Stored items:
============

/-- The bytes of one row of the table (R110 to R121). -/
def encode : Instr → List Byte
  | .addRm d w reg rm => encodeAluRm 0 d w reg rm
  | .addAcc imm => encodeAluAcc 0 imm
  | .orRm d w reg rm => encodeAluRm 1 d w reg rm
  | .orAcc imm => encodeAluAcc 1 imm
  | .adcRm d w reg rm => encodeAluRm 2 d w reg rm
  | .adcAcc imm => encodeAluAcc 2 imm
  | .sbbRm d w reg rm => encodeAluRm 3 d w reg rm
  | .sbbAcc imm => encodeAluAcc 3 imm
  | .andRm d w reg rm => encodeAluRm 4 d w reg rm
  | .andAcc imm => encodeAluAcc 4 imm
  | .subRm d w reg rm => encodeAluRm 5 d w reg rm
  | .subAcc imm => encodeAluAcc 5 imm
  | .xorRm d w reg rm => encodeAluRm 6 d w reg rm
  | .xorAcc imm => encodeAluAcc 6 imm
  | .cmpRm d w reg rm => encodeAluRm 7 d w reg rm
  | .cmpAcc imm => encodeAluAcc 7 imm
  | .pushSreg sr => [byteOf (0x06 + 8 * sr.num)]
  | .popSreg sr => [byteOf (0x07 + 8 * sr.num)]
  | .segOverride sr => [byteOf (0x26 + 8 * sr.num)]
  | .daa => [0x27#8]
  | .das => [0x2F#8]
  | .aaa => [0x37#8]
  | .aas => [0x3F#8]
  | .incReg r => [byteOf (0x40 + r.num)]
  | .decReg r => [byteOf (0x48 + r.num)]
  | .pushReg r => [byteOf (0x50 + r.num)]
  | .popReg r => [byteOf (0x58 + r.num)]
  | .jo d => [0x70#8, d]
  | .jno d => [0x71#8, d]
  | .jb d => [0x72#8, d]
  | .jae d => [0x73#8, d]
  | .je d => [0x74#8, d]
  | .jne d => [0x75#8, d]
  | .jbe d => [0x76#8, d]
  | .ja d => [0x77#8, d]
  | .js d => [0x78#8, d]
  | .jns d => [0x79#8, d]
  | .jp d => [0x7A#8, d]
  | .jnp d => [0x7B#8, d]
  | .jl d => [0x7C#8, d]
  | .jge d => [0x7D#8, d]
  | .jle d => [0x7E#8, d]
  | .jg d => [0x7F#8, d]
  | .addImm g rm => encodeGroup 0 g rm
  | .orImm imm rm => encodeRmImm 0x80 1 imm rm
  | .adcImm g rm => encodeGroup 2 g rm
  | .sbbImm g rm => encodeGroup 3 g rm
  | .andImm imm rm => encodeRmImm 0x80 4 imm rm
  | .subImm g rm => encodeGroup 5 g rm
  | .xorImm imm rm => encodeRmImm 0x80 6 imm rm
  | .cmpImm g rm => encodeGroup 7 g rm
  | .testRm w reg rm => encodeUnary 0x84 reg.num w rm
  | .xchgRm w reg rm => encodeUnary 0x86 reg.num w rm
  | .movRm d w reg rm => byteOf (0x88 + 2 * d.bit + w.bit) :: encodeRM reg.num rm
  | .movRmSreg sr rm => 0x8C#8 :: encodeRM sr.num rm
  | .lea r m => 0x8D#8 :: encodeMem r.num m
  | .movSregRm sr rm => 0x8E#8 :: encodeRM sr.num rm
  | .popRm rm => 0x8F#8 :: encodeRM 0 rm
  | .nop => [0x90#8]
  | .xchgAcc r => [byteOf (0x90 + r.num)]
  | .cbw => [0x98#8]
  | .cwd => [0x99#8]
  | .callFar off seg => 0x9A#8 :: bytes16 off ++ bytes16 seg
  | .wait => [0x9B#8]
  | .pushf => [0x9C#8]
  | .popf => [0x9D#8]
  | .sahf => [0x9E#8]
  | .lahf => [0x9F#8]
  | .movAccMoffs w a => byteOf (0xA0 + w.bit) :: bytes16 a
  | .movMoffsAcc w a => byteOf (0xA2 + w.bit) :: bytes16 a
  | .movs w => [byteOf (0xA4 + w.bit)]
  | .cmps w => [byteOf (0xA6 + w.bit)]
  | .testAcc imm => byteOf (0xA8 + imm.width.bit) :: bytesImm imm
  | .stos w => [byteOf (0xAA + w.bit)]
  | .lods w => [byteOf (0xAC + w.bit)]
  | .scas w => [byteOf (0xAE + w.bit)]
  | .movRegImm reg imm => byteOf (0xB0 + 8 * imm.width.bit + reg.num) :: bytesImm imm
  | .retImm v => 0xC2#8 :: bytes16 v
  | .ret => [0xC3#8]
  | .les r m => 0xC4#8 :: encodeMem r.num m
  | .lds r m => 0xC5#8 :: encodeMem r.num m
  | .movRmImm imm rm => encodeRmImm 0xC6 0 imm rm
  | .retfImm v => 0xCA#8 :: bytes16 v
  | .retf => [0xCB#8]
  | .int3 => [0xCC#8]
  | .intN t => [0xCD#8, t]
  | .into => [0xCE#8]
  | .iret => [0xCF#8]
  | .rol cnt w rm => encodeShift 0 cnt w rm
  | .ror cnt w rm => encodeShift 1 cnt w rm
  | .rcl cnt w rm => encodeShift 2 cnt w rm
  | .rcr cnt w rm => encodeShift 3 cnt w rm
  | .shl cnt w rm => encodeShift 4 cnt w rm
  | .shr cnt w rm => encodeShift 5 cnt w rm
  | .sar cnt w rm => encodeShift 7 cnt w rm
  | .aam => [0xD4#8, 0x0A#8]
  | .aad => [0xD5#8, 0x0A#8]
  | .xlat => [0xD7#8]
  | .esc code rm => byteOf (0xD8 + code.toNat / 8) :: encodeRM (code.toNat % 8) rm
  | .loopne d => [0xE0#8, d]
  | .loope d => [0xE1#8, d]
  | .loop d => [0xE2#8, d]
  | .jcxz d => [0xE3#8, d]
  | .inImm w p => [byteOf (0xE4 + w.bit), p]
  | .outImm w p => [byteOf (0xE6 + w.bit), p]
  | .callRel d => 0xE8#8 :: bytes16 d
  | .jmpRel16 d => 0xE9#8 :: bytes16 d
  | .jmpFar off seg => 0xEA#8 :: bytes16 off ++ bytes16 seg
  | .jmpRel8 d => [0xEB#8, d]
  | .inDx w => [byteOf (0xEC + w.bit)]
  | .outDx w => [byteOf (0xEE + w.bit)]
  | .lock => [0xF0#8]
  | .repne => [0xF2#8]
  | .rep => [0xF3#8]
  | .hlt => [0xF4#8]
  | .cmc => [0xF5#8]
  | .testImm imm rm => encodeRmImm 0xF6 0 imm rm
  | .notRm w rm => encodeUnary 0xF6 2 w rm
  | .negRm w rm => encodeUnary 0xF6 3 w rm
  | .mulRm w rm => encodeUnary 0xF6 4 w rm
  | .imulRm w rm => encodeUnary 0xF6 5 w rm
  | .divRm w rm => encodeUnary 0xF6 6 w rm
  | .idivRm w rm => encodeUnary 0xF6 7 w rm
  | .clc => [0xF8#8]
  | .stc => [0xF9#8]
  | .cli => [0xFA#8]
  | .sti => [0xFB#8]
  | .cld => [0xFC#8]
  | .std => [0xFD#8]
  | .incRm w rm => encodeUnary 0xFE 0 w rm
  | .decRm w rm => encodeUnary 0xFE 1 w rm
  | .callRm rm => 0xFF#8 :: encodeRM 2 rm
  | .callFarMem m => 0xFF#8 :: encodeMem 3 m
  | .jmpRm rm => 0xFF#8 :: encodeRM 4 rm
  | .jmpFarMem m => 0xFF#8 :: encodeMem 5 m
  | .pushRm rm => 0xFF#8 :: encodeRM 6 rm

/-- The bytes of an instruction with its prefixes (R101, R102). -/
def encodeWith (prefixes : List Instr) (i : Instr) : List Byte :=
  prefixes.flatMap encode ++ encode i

============

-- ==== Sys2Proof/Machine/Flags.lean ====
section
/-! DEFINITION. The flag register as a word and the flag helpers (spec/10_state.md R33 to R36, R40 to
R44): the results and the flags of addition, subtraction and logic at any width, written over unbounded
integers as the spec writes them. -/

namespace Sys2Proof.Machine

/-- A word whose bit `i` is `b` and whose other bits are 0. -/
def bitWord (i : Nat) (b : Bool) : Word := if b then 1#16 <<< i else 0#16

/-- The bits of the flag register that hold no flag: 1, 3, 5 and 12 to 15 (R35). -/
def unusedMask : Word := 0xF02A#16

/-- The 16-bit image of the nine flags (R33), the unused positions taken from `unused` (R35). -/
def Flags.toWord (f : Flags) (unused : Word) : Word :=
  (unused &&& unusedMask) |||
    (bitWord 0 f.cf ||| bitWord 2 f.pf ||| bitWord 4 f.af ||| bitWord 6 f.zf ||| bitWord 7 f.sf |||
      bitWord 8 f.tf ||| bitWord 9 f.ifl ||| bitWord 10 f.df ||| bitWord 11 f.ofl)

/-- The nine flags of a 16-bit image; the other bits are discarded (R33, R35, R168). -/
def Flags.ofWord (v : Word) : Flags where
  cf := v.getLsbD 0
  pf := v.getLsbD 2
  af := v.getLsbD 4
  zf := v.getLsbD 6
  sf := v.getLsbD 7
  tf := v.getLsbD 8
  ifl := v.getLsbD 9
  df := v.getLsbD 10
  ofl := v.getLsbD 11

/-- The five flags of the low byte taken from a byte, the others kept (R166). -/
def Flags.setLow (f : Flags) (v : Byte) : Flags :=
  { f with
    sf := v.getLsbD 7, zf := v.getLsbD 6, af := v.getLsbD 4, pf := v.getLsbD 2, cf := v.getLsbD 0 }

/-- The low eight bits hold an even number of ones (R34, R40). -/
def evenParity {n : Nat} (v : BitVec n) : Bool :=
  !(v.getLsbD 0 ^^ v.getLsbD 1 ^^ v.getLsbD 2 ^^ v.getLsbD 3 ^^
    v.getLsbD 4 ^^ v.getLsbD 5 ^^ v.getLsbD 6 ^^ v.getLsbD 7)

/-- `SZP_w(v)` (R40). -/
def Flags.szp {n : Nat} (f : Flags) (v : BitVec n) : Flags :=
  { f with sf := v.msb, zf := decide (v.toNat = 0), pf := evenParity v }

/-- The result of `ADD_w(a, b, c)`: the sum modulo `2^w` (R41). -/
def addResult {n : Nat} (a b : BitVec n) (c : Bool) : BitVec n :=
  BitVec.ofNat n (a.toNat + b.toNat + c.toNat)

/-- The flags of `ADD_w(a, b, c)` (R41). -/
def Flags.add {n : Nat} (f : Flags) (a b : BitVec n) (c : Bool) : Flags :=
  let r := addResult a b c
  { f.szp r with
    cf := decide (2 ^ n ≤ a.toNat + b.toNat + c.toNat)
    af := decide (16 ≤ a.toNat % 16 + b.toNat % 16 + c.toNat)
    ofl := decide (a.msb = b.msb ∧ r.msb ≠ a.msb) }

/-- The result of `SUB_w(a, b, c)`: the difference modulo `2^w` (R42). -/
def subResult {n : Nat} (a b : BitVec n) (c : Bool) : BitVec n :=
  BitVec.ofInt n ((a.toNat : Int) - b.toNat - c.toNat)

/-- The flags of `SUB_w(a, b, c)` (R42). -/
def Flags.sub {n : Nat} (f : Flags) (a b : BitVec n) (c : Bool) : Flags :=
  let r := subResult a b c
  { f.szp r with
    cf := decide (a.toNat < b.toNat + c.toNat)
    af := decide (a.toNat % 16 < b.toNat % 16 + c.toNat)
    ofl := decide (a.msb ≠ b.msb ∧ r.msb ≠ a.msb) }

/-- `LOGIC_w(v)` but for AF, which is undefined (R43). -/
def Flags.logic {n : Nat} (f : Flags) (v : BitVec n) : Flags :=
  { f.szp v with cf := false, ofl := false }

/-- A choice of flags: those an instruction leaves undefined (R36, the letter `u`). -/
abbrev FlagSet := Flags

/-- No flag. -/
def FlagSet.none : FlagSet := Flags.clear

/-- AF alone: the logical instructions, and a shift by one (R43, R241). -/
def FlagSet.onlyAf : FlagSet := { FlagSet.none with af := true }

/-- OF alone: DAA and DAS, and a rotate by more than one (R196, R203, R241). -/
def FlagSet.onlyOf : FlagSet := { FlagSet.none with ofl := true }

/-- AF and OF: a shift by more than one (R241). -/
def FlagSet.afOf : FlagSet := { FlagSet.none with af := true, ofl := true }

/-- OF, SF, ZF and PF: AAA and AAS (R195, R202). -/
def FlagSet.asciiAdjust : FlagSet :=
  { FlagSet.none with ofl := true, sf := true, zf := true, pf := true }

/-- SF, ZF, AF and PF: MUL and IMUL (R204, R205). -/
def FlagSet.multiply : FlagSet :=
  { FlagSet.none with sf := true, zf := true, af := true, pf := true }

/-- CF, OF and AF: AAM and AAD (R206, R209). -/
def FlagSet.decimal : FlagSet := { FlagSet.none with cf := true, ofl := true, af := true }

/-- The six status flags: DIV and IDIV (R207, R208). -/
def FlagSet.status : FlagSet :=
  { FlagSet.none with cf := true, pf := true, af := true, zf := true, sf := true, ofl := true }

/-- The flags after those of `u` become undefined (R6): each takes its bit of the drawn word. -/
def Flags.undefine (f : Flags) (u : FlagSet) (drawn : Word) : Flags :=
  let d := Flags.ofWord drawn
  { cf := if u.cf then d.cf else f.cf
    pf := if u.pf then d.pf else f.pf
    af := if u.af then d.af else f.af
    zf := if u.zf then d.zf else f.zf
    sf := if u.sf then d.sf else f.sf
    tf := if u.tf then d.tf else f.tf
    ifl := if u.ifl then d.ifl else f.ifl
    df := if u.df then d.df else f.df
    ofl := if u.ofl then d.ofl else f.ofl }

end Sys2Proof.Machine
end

============

WHAT THE EXERCISE ASKS: Show every line of the data that includes the string "List".

SOLUTION BELOW:
def encode : Instr → List Byte
def encodeWith (prefixes : List Instr) (i : Instr) : List Byte :=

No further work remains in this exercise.